#### Assignment:
Repeat exactly the lines from the start of the records below through the line that contains "6,A (R332). -/", including both.

#### Stored data:
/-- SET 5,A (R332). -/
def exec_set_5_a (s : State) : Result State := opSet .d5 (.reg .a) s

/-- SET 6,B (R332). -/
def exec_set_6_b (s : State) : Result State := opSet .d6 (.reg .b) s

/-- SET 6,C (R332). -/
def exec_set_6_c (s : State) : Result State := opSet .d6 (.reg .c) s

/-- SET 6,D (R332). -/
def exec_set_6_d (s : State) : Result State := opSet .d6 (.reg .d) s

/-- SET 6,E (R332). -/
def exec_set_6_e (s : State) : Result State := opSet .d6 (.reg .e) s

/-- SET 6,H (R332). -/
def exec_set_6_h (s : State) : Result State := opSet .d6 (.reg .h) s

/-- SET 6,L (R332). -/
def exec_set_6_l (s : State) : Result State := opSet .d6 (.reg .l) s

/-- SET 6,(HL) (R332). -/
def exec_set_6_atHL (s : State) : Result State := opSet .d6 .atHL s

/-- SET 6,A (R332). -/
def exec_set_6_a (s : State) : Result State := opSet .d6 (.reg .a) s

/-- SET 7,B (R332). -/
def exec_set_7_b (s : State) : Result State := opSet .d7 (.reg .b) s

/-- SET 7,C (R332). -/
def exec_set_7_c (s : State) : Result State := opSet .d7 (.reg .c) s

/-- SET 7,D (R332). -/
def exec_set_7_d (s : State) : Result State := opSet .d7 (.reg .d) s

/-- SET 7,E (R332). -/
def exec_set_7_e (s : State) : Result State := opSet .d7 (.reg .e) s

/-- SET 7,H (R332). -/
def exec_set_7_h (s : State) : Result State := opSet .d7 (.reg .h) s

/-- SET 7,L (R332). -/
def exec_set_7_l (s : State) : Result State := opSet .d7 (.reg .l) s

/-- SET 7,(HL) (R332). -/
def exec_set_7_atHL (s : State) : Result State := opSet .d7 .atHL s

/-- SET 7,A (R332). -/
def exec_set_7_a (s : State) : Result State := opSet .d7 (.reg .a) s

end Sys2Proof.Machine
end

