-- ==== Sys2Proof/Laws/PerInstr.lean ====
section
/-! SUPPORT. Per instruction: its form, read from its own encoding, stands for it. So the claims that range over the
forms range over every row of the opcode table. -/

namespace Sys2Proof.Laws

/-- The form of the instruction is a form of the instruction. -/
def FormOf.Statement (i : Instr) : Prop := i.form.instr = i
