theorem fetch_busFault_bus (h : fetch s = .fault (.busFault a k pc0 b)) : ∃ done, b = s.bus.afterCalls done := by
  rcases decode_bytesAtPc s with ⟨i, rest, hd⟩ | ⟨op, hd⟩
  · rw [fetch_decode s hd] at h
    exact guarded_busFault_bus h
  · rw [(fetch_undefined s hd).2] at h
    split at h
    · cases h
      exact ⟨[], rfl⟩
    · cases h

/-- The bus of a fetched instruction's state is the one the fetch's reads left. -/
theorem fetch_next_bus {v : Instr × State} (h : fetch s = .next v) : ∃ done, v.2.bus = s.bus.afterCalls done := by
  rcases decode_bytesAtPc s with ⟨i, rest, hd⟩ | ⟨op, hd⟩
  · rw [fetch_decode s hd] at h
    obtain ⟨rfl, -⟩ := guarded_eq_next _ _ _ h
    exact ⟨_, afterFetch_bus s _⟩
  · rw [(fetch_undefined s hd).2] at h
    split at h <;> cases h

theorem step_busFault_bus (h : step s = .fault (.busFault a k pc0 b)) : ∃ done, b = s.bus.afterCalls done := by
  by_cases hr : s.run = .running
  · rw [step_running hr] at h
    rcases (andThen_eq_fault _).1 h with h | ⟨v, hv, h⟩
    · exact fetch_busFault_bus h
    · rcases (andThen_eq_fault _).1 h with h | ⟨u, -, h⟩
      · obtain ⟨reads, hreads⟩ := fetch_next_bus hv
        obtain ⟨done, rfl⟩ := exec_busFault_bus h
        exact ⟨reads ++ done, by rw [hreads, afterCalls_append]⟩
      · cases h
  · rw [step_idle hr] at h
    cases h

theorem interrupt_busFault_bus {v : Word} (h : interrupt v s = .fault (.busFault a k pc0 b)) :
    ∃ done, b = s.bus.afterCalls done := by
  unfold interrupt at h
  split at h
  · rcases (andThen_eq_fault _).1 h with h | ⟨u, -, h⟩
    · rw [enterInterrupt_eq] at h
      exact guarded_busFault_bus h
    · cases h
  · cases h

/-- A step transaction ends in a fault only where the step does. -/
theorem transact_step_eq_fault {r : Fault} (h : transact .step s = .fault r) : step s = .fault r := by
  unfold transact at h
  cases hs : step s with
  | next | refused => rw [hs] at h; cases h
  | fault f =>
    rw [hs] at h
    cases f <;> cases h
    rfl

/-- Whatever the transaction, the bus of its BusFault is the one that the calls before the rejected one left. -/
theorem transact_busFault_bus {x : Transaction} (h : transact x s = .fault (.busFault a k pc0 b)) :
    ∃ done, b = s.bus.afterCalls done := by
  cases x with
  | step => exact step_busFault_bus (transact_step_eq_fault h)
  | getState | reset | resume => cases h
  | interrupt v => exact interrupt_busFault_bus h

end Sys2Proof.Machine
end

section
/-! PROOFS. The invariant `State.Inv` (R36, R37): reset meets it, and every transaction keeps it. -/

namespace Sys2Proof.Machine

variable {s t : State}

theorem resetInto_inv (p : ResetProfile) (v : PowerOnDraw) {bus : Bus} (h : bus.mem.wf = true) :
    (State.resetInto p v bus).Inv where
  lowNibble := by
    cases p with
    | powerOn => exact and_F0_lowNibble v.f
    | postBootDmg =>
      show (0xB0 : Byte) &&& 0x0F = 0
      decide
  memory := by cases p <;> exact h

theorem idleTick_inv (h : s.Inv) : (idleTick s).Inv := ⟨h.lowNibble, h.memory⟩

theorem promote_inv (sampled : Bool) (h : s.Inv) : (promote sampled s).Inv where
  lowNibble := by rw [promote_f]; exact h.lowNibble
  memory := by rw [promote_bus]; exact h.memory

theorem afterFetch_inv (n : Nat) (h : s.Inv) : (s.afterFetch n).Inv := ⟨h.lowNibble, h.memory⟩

#### Problem solution:
/-- SET 5,A (R332). -/
def exec_set_5_a (s : State) : Result State := opSet .d5 (.reg .a) s

/-- SET 6,B (R332). -/
def exec_set_6_b (s : State) : Result State := opSet .d6 (.reg .b) s

/-- SET 6,C (R332). -/
def exec_set_6_c (s : State) : Result State := opSet .d6 (.reg .c) s

/-- SET 6,D (R332). -/
def exec_set_6_d (s : State) : Result State := opSet .d6 (.reg .d) s

/-- SET 6,E (R332). -/
def exec_set_6_e (s : State) : Result State := opSet .d6 (.reg .e) s

/-- SET 6,H (R332). -/
def exec_set_6_h (s : State) : Result State := opSet .d6 (.reg .h) s

/-- SET 6,L (R332). -/
def exec_set_6_l (s : State) : Result State := opSet .d6 (.reg .l) s

/-- SET 6,(HL) (R332). -/
def exec_set_6_atHL (s : State) : Result State := opSet .d6 .atHL s

/-- SET 6,A (R332). -/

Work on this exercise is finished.